[WHAT YOU HAVE TO DO]
Whenever a line in the material below contains "panPos", copy that line.
DATA SHOWN: Begin
/-- The least signed width of a range holds every integer of it (00_scope.md rule R12). -/
theorem fitsS_signedWidth {lo hi v : Int} (hneg : lo < 0) (hlow : lo ≤ v) (hhigh : v ≤ hi) :
    fitsS (signedWidth lo hi) v := by
  have hwidth : signedWidth lo hi - 1 = max (bitLength (-lo - 1).toNat) (bitLength hi.toNat) :=
    Nat.add_sub_cancel_left _ _
  have hbelow : (-lo - 1).toNat < 2 ^ (signedWidth lo hi - 1) :=
    (lt_two_pow_bitLength _).trans_le (Nat.pow_le_pow_right two_pos (hwidth ▸ le_max_left _ _))
  have habove : hi.toNat < 2 ^ (signedWidth lo hi - 1) :=
    (lt_two_pow_bitLength _).trans_le (Nat.pow_le_pow_right two_pos (hwidth ▸ le_max_right _ _))
  zify at hbelow habove
  rw [fitsS]
  omega

theorem decompose_exponent_bounds (w : Word) :
    -127 ≤ (decompose w).unbiasedExponent ∧ (decompose w).unbiasedExponent ≤ 128 := by
  rw [decompose_exponent]
  split_ifs <;> omega

/-- The coefficients, the products and the line value of the evaluator fit their registers
(42_lut_poly_evaluator.md rules R122 to R124 and R126). -/
theorem selected_line_widths (c : Configuration) (frac : Nat) (hf : frac < 2 ^ fracW c.params) :
    ∃ slope intercept, rom c.params c.table (mirroredIndex c.params frac) = some (slope, intercept) ∧
      fitsU c.params.wCoeff slope ∧ fitsU c.params.wCoeff intercept ∧
      fitsU (axW c.params) (slope * frac) ∧
      fitsU (c.params.wCoeff + fracW c.params) (shl intercept (fracW c.params)) ∧
      fitsS (accW c.params) (lineValue c.params slope intercept frac) ∧
      msb (lineValue c.params slope intercept frac).toNat ≤ c.params.wCoeff + fracW c.params - 1 := by
  obtain ⟨a, b, hrom, ha, hb, hpos, hlt⟩ := selected_line c frac hf
  have hcoeff : 2 ^ fCoeff c.params ≤ 2 ^ c.params.wCoeff := Nat.pow_le_pow_right two_pos (Nat.sub_le _ _)
  have hline : (lineValue c.params a b frac).toNat < 2 ^ (c.params.wCoeff + fracW c.params) := by
    have hacc : 2 ^ accF c.params ≤ 2 ^ (c.params.wCoeff + fracW c.params) :=
      Nat.pow_le_pow_right two_pos (accF_le_wCoeff_add_fracW c.params)
    omega
  have hsigned : (lineValue c.params a b frac).toNat < 2 ^ (accW c.params - 1) := by
    rw [accW_eq]
    exact hline.trans_le (Nat.pow_le_pow_right two_pos (by omega))
  refine ⟨a, b, hrom, ha.trans_le hcoeff, hb.trans_le hcoeff, ?_, ?_, ?_, ?_⟩
  · rw [axW, fitsU, pow_add]
    exact Nat.mul_lt_mul'' (ha.trans_le hcoeff) hf
  · rw [shl, fitsU, pow_add]
    exact Nat.mul_lt_mul_of_pos_right (hb.trans_le hcoeff) (by positivity)
  · zify at hsigned
    rw [fitsS]
    omega
  · exact Nat.le_sub_one_of_lt (msb_lt _ _ (by omega) hline)

theorem polyOutW_eq (p : Params) : polyOutW p = polyF p + 1 := by
  rw [polyF_eq, polyOutW, accW_eq]

/-- Settles O32: each stage's value by the stage's own bound, the signed ones by the ranges that give
`PEXP_W` and `FEXP_W`. -/
theorem workingValuesFitTheirWidths : Obligations.WorkingValuesFitTheirWidths := by
  intro c b x hx
  obtain ⟨hlow, hhigh, hleast, hexp, hround, -⟩ := datapath_rounds c b x hx
  have hfrac := rangeReduce_frac_lt c.params c.sound x b hx
  have hbias := rangeReduce_bias_lt c.params c.sound x b hx
  obtain ⟨-, hindex⟩ := lutIndex_eq c.params c.sound _ hfrac
  dsimp only
  rw [hround]
  refine ⟨decompose_exponent_bounds x, significand_lt x, multiplier_lt c.params c.sound b,
    product_lt c.params c.sound x b, aligned_lt c.params c.sound x b hx, hbias, hfrac, hindex,
    mirroredIndex_lt c.params _, selected_line_widths c _ hfrac, ?_⟩
  generalize rangeReduce c.params (decompose x) b = r at *
  generalize polyEval c.params c.table r.frac = v at *
  have hkept : roundedKept c.params v.mant (v.polyExp - r.bias) < 2 ^ (mW + 2) :=
    (roundedKept_le c.params c.sound v.mant _ hlow hhigh).trans_lt (by decide)
  have hfinal := rnePack_finalExp_bounds c.params v.mant (v.polyExp - r.bias)
  have haccF : 0 < accF c.params := Nat.add_pos_right _ (fracW_pos c.params c.sound)
  have hpow : (r.bias : Int) < 2 ^ intW c.params := by exact_mod_cast hbias
  have hpack : packExp (v.polyExp - r.bias) ≤ -1 := max_le (by omega) (by decide)
  refine ⟨by rwa [fitsU, polyOutW_eq], fitsS_signedWidth (by omega) hleast (by omega),
    fitsS_signedWidth (by omega) (by omega) (by simp only [eMaxN]; omega), Nat.le_add_right _ _, hkept,
    fitsS_signedWidth (by omega) (by omega) (by simp only [eMaxN]; omega),
    (rnePack_kept_le c.params v.mant _).trans_lt hkept⟩

/-! Underflow of natural mode with the reference parameters. -/

/-- A value below half the least positive BF16 value rounds to 0. -/
theorem roundedKept_eq_zero (p : Params) (h : Params.sound p = true) (mant : Nat) (e : Int)
    (hhigh : mant < 2 ^ (polyF p + 1)) (he : e < -134) : roundedKept p mant e = 0 := by
  have hshift := roundShift_cast p h e
  have hsmall : 2 * mant < 2 ^ roundShift p e := by
    calc 2 * mant < 2 * 2 ^ (polyF p + 1) := by omega
      _ = 2 ^ (polyF p + 2) := by ring
      _ ≤ 2 ^ roundShift p e := Nat.pow_le_pow_right two_pos (by
        rw [packExp, max_eq_right (by simp only [eMinN]; omega)] at hshift
        simp only [mW, eMinN] at hshift
        omega)
  have hlt : mant < 2 ^ roundShift p e := by omega
  rw [roundedKept_eq p mant e (one_le_roundShift p h e), Nat.div_eq_of_lt hlt, Nat.mod_eq_of_lt hlt,
    if_neg (by omega)]

theorem respond_eq_zero_of_bias (c : Configuration) (b : Bool) (x : Word) (hx : InWindow c.params x)
    (hbias : 134 ≤ (rangeReduce c.params (decompose x) b).bias) : respond c b x = 0x0000#16 := by
  obtain ⟨-, hhigh, -, hexp, -, hrespond⟩ := datapath_rounds c b x hx
  rw [hrespond]
  generalize rangeReduce c.params (decompose x) b = r at *
  generalize polyEval c.params c.table r.frac = v at *
  have he : v.polyExp - r.bias < -134 := by omega
  rw [rnePack, if_pos (by simp only [eMinN]; omega), roundedKept_eq_zero c.params c.sound _ _ hhigh he]
  rfl

/-- The arguments from -93 down to the end of the window have the exponent 6 and a mantissa of at least
`0x3A`, or the exponent 7. -/
theorem reference_bias_ge (x : Word) (hlow : 0xC2BA ≤ x.toNat) (hhigh : x.toNat ≤ 0xC37F) :
    InWindow Params.reference x ∧ 134 ≤ (rangeReduce Params.reference (decompose x) false).bias := by
  have hnormal : (classify x).isNormal = true := (isNormal_iff x).mpr (by omega)
  have hexp := decompose_exponent x
  rw [if_neg (by omega)] at hexp
  have hx : InWindow Params.reference x := by
    refine ⟨(signField_iff x).mpr (by omega), hnormal, ?_⟩
    rw [hexp, reference_negEMin, reference_negEMax]
    omega
  refine ⟨hx, ?_⟩
  have hshift : ((decompose x).unbiasedExponent - -9).toNat = x.toNat / 128 % 256 - 118 := by omega
  rw [(rangeReduce_spec _ reference_sound x false hx).1, aligned_eq_mul, significand_normal x hnormal,
    multiplier_false, reference_log2eFx, reference_negEMin, reference_fracW, hshift,
    Nat.le_div_iff_mul_le (by positivity)]
  obtain hfield | hfield : x.toNat / 128 % 256 = 133 ∨ x.toNat / 128 % 256 = 134 := by omega
  all_goals
    rw [hfield]
    norm_num
    omega
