-- ==== Sys2Proof/WellFormed.lean ====
section
/-! DEFINITION. Which instructions are well formed. A message is a frame of R73: neither its header nor
a payload byte is 0xFF, since the first 0xFF ends the frame (R75). Digits and low nibbles cannot make
0xFF; a full-byte field and the header can. A port request's operands are typed, so each is well
formed; the one bound that depends on the configuration (R110: a payload of at most CAP bytes) is
checked where the request is answered. -/

namespace Sys2Proof

/-- R115: the header byte is not 0xFF. -/
def Header.wf (h : Header) : Bool := !(h.marker == 1 && h.sender == 7 && h.receiver == 15)

/-- R73, R114: a full-byte field does not hold the terminator value. -/
def fieldWf (b : Byte) : Bool := b != terminator

/-- R73: the frame of a message holds 0xFF at its end only. -/
def Instr.wf : Instr → Bool
  | .respByte h value => h.wf && fieldWf value
  | .respP h _ => h.wf
  | .respPQ h _ => h.wf
  | .respPQRS h _ => h.wf
  | .ptPosResp h _ _ => h.wf
  | .ack h _ => h.wf
  | .completion h _ => h.wf
  | .error h _ code => h.wf && fieldWf code
  | .camnumQuery h => h.wf
  | .camnumReply h _ => h.wf
  | .ptPosInq h => h.wf
  | .zoomStop h => h.wf
  | .zoomTele h => h.wf
  | .zoomWide h => h.wf
  | .zoomTeleVar h _ => h.wf
  | .zoomWideVar h _ => h.wf
  | .focusStop h => h.wf
  | .focusFar h => h.wf
  | .focusNear h => h.wf
  | .focusFarVar h _ => h.wf
  | .focusNearVar h _ => h.wf
  | .ptDrive h panSpeed tiltSpeed panDir tiltDir => h.wf && fieldWf panSpeed && fieldWf tiltSpeed && fieldWf panDir && fieldWf tiltDir
  | .memoryRecall h index => h.wf && fieldWf index
  | .memorySet h index => h.wf && fieldWf index
  | .clear h => h.wf
  | .motionSync h value => h.wf && fieldWf value
  | .presetSpeed h value => h.wf && fieldWf value
  | .ptAbs h panSpeed tiltSpeed _ _ => h.wf && fieldWf panSpeed && fieldWf tiltSpeed
  | .ptRel h panSpeed tiltSpeed _ _ => h.wf && fieldWf panSpeed && fieldWf tiltSpeed
  | .ptHome h => h.wf
  | .ptReset h => h.wf
  | .cancel h _ => h.wf
  | .menuEnter h => h.wf
  | .menuEnterVariant h => h.wf
  | .menuReturn h => h.wf
  | .menuMode h value => h.wf && fieldWf value
  | .menuModeInq h => h.wf
  | .brightPosDirect h _ => h.wf
  | .brightPosInq h => h.wf
  | .colorTempDirect h _ => h.wf
  | .colorTempInq h => h.wf
  | .flicker h _ => h.wf
  | .flickerInq h => h.wf
  | .gainLimit h _ => h.wf
  | .gainLimitInq h => h.wf
  | .wbMode h _ => h.wf
  | .wbModeInq h => h.wf
  | .focusAuto h => h.wf
  | .focusManual h => h.wf
  | .focusModeInq h => h.wf
  | .aeMode h value => h.wf && fieldWf value
  | .aeModeInq h => h.wf
  | .apertureDirect h _ => h.wf
  | .apertureInq h => h.wf
  | .rgainDirect h _ => h.wf
  | .rgainInq h => h.wf
  | .bgainDirect h _ => h.wf
  | .bgainInq h => h.wf
  | .zoomDirect h _ => h.wf
  | .zoomPosInq h => h.wf
  | .focusDirect h _ => h.wf
  | .focusPosInq h => h.wf
  | .colorGainDirect h _ => h.wf
  | .colorGainInq h => h.wf
  | .shutterDirect h _ => h.wf
  | .shutterInq h => h.wf
  | .irisDirect h _ => h.wf
  | .irisInq h => h.wf
  | .colorHueDirect h _ => h.wf
  | .colorHueInq h => h.wf
  | .lrReverse h value => h.wf && fieldWf value
  | .lrReverseInq h => h.wf
  | .pictureEffect h value => h.wf && fieldWf value
  | .pictureEffectInq h => h.wf
  | .pictureFlip h value => h.wf && fieldWf value
  | .pictureFlipInq h => h.wf
  | .brightnessDirect h _ => h.wf
  | .brightnessInq h => h.wf
  | .contrastDirect h _ => h.wf
  | .contrastInq h => h.wf
  | .awbSens h _ => h.wf
  | .awbSensInq h => h.wf
  | .extract _ => true
  | .serialize _ _ _ _ => true
  | .classify _ => true
  | .template _ => true
  | .codec _ _ _ _ => true
  | .decode _ => true
  | .encode _ _ _ _ _ => true

end Sys2Proof
end

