-- ==== Sys2Proof/Machine/Replies.lean ====
section
/-! DEFINITION. The reply messages, registry rows 0 to 9 (R173 to R182). A received message runs as one pass of POLL's loop over
its frame (R277): DECODE under the configured registry, the event, and the advance of `rx` and `cur`. The
VCU gives a message no further meaning (R7, R160). Under REF_REGISTRY the event is the one of the row's
own rule, named at each definition. -/

namespace Sys2Proof.Machine

/-- R173, row 0, `RESP_BYTE`: generic one-byte-value inquiry response. -/
def execRespByte (h : Header) (value : Byte) (s : State) : Result :=
  pollOnce (wireBytes (.respByte h value)) s

/-- R174, row 1, `RESP_P`: generic low-nibble inquiry response. Row 0 matches every such payload first, so
the event names RESP_BYTE (R90). -/
def execRespP (h : Header) (value : Nibble) (s : State) : Result :=
  pollOnce (wireBytes (.respP h value)) s

/-- R175, row 2, `RESP_PQ`: generic two-nibble packed inquiry response. -/
def execRespPQ (h : Header) (value : Byte) (s : State) : Result :=
  pollOnce (wireBytes (.respPQ h value)) s

/-- R176, row 3, `RESP_PQRS`: generic four-nibble packed inquiry response. -/
def execRespPQRS (h : Header) (value : Half) (s : State) : Result :=
  pollOnce (wireBytes (.respPQRS h value)) s

/-- R177, row 4, `PT_POS_RESP`: pan-tilt position inquiry response. -/
def execPtPosResp (h : Header) (panPos tiltPos : Half) (s : State) : Result :=
  pollOnce (wireBytes (.ptPosResp h panPos tiltPos)) s

/-- R178, row 5, `ACK`: acknowledge. -/
def execAck (h : Header) (socket : Nibble) (s : State) : Result :=
  pollOnce (wireBytes (.ack h socket)) s

/-- R179, row 6, `COMPLETION`: completion. -/
def execCompletion (h : Header) (socket : Nibble) (s : State) : Result :=
  pollOnce (wireBytes (.completion h socket)) s

/-- R180, row 7, `ERROR`: error reply. -/
def execError (h : Header) (socket : Nibble) (code : Byte) (s : State) : Result :=
  pollOnce (wireBytes (.error h socket code)) s

/-- R181, row 8, `CAMNUM_QUERY`: camera-number query (address set). -/
def execCamnumQuery (h : Header) (s : State) : Result :=
  pollOnce (wireBytes (.camnumQuery h)) s

/-- R182, row 9, `CAMNUM_REPLY`: camera-number reply. Index 1 is row 8, CAMNUM_QUERY (R90). -/
def execCamnumReply (h : Header) (index : Nibble) (s : State) : Result :=
  pollOnce (wireBytes (.camnumReply h index)) s

end Sys2Proof.Machine
end

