theorem FirstOfKind.unique {c : Config} {k : Kind} {pre pre' : List Entry} {e e' : Entry}
    (h : FirstOfKind c k pre e) (h' : FirstOfKind c k pre' e') : pre = pre' ∧ e = e' := by
  obtain ⟨post, hrows, hpre, he⟩ := h
  obtain ⟨post', hrows', hpre', he'⟩ := h'
  exact first_split_unique (P := fun d => d.kind = k) (hrows.symm.trans hrows') hpre he hpre' he'

theorem vcuTemplate_unknown {c : Config} {k : Kind} (h : ∀ e ∈ c.rows, e.kind ≠ k) :
    vcuTemplate c k = .error .unknownKind := by
  obtain ⟨-, htmpl⟩ | ⟨pre, e, hfirst, -⟩ := vcuTemplate_cases c k
  · exact htmpl
  · exact absurd hfirst.kind_eq (h e hfirst.mem)

theorem vcuTemplate_first {c : Config} {k : Kind} {pre : List Entry} {e : Entry} (h : FirstOfKind c k pre e) :
    vcuTemplate c k = .ok (e, pre.length) := by
  obtain ⟨hnone, -⟩ | ⟨pre', e', hfirst, htmpl⟩ := vcuTemplate_cases c k
  · exact absurd h.kind_eq (hnone e h.mem)
  · obtain ⟨rfl, rfl⟩ := h.unique hfirst
    exact htmpl

/-- R164: ENCODE once it has the first row of the kind: the encode direction's failure is passed on, and its payload
is serialized. -/
theorem vcuEncode_first_error {c : Config} {k : Kind} {pre : List Entry} {e : Entry} (h : FirstOfKind c k pre e)
    {prm : Params} {stop : Stop} (henc : codecEncode e.codec e.signature prm = .error stop) (snd rcv : Byte)
    (cap : Nat) (out : Memory) : vcuEncode c k prm snd rcv cap out = .error stop := by
  simp only [vcuEncode, vcuTemplate_first h, henc]

theorem vcuEncode_first_ok {c : Config} {k : Kind} {pre : List Entry} {e : Entry} (h : FirstOfKind c k pre e)
    {prm : Params} {p : List Byte} (henc : codecEncode e.codec e.signature prm = .ok p) (snd rcv : Byte)
    (cap : Nat) (out : Memory) : vcuEncode c k prm snd rcv cap out = vcuSerialize snd rcv p cap out := by
  simp only [vcuEncode, vcuTemplate_first h, henc]

theorem vcuEncode_unknown {c : Config} {k : Kind} (h : ∀ e ∈ c.rows, e.kind ≠ k) (prm : Params) (snd rcv : Byte)
    (cap : Nat) (out : Memory) : vcuEncode c k prm snd rcv cap out = .error (.raised .unknownKind) := by
  simp only [vcuEncode, vcuTemplate_unknown h]

/-- R36: a CODEC that raises nothing answers E_OK. -/
theorem vcuCodec_ok_status {dir : Dir} {d : CodecId} {work : List Byte} {prm : Params} {r : CodecResponse}
    (h : vcuCodec dir d work prm = .ok r) : r.status = .ok := by
  simp only [vcuCodec] at h
  split at h
  · cases h
  · split at h <;> split at h <;> cases h <;> rfl

/-- R105: EXTRACT answers on every stream. -/
theorem vcuExtract_total (c : Config) (buf : List Byte) : ∃ r, vcuExtract c buf = .ok r := by
  obtain h | ⟨rest, rfl⟩ | ⟨hdr, p, rest, rfl, hh, hp⟩ := stream_cases buf
  · exact ⟨_, vcuExtract_incomplete c buf h⟩
  · exact ⟨_, vcuExtract_atZero c rest⟩
  · rw [vcuExtract_frame c hdr p rest hh hp]
    split <;> exact ⟨_, rfl⟩

theorem vcuClassify_total {c : Config} (hw : c.wf = true) (p : List Byte) : ∃ r, vcuClassify c p = .ok r := by
  obtain ⟨-, h⟩ | ⟨_, _, _, -, -, h⟩ := vcuClassify_cases hw p <;> exact ⟨_, h⟩

/-! ## The answer of each request, from the answer of its function -/

section
variable {s : State} (hw : s.cfg.wf = true)
include hw

theorem exec_template_of_ok {k : Kind} {e : Entry} {row : Nat} (h : vcuTemplate s.cfg k = .ok (e, row)) :
    exec (.template k) s = .next (answered s (.template (.hit e row))) := by
  show execTemplate k s = _
  rw [execTemplate, whenConfigured_wf hw, h]
  rfl

theorem exec_template_of_error {k : Kind} {x : EncError} (h : vcuTemplate s.cfg k = .error x) :
    exec (.template k) s = .next (answered s (.template (.failed x))) := by
  show execTemplate k s = _
  rw [execTemplate, whenConfigured_wf hw, h]
  rfl

theorem exec_codec_of_ok {dir : Dir} {d : CodecId} {work : List Byte} {prm : Params} {r : CodecResponse}
    (h : vcuCodec dir d work prm = .ok r) : exec (.codec dir d work prm) s = .next (answered s (.codec r)) := by
  show execCodec dir d work prm s = _
  rw [execCodec, whenConfigured_wf hw, h]
  rfl

theorem exec_codec_of_raised {dir : Dir} {d : CodecId} {work : List Byte} {prm : Params} {x : EncError}
    (h : vcuCodec dir d work prm = .error (.raised x)) :
    exec (.codec dir d work prm) s = .next (answered s (.codec (.failed x))) := by
  show execCodec dir d work prm s = _
  rw [execCodec, whenConfigured_wf hw, h]
  rfl

theorem exec_serialize_of_raised {snd rcv : Byte} {p : List Byte} {out : OutBuffer} (hp : p.length ≤ s.cfg.cap)
    {x : EncError} (h : vcuSerialize snd rcv p out.capacity (callerOut out) = .error (.raised x)) :
    exec (.serialize snd rcv p out) s = .next (handedBack s (callerOut out) (.serialize (.failed x))) := by
  show execSerialize snd rcv p out s = _
  rw [execSerialize, whenConfigured_wf hw, if_neg (Nat.not_lt.mpr hp), h]
  rfl

theorem exec_encode_of_ok {k : Kind} {prm : Params} {snd rcv : Byte} {out : OutBuffer} {m : Memory}
    {r : EncodeResponse} (h : vcuEncode s.cfg k prm snd rcv out.capacity (callerOut out) = .ok (m, r)) :
    exec (.encode k prm snd rcv out) s = .next (handedBack s m (.encode r)) := by
  show execEncode k prm snd rcv out s = _
  rw [execEncode, whenConfigured_wf hw, h]
  rfl

theorem exec_encode_of_raised {k : Kind} {prm : Params} {snd rcv : Byte} {out : OutBuffer} {x : EncError}
    (h : vcuEncode s.cfg k prm snd rcv out.capacity (callerOut out) = .error (.raised x)) :
    exec (.encode k prm snd rcv out) s = .next (handedBack s (callerOut out) (.encode (.failed x))) := by
  show execEncode k prm snd rcv out s = _
  rw [execEncode, whenConfigured_wf hw, h]
  rfl

end

/-- R164: what ENCODE can do in a configured block: raise an error, or write the frame of the first row's encoded
signature into OUT and keep the bytes above. -/
theorem vcuEncode_outcome {c : Config} (hw : c.wf = true) (k : Kind) (prm : Params) (snd rcv : Byte) (cap : Nat)
    (out : Memory) :
    (∃ x, vcuEncode c k prm snd rcv cap out = .error (.raised x)) ∨
    ∃ pre e p m, FirstOfKind c k pre e ∧ codecEncode e.codec e.signature prm = .ok p ∧ p.length = e.length ∧
      (snd.toNat ≤ 7 ∧ rcv.toNat ≤ 15) ∧ p.length + 2 ≤ cap ∧
      vcuEncode c k prm snd rcv cap out = .ok (m, .done (headerByte snd rcv :: (p ++ [terminator]))) ∧
      (∀ j, m.read j = if j < p.length + 2 then (headerByte snd rcv :: (p ++ [terminator]))[j]? else out.read j) ∧
      (Memory.wf out = true → Memory.wf m = true) := by
  obtain ⟨hnone, -⟩ | ⟨pre, e, hfirst, -⟩ := vcuTemplate_cases c k
  · exact .inl ⟨_, vcuEncode_unknown hnone ..⟩
  obtain ⟨-, hsig, hmin⟩ := Entry.wf_lengths (Config.wf_rows hw e hfirst.mem)
  obtain ⟨x, -, henc⟩ | ⟨p, -, -, henc, hlen⟩ := codecEncode_cases e.codec e.signature prm (by omega)
  · exact .inl ⟨x, vcuEncode_first_error hfirst henc ..⟩
  rw [vcuEncode_first_ok hfirst henc]
  obtain ⟨-, hser⟩ | ⟨-, -, hser⟩ | ⟨haddr, hroom, m, hser, hread, hwf⟩ := vcuSerialize_cases snd rcv p cap out
  · exact .inl ⟨_, hser⟩
  · exact .inl ⟨_, hser⟩
  · exact .inr ⟨pre, e, p, m, hfirst, henc, hlen.trans hsig, haddr, hroom, hser, hread, hwf⟩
DATA SHOWN: End
[ANSWER BOX]
def execPtPosResp (h : Header) (panPos tiltPos : Half) (s : State) : Result :=
  pollOnce (wireBytes (.ptPosResp h panPos tiltPos)) s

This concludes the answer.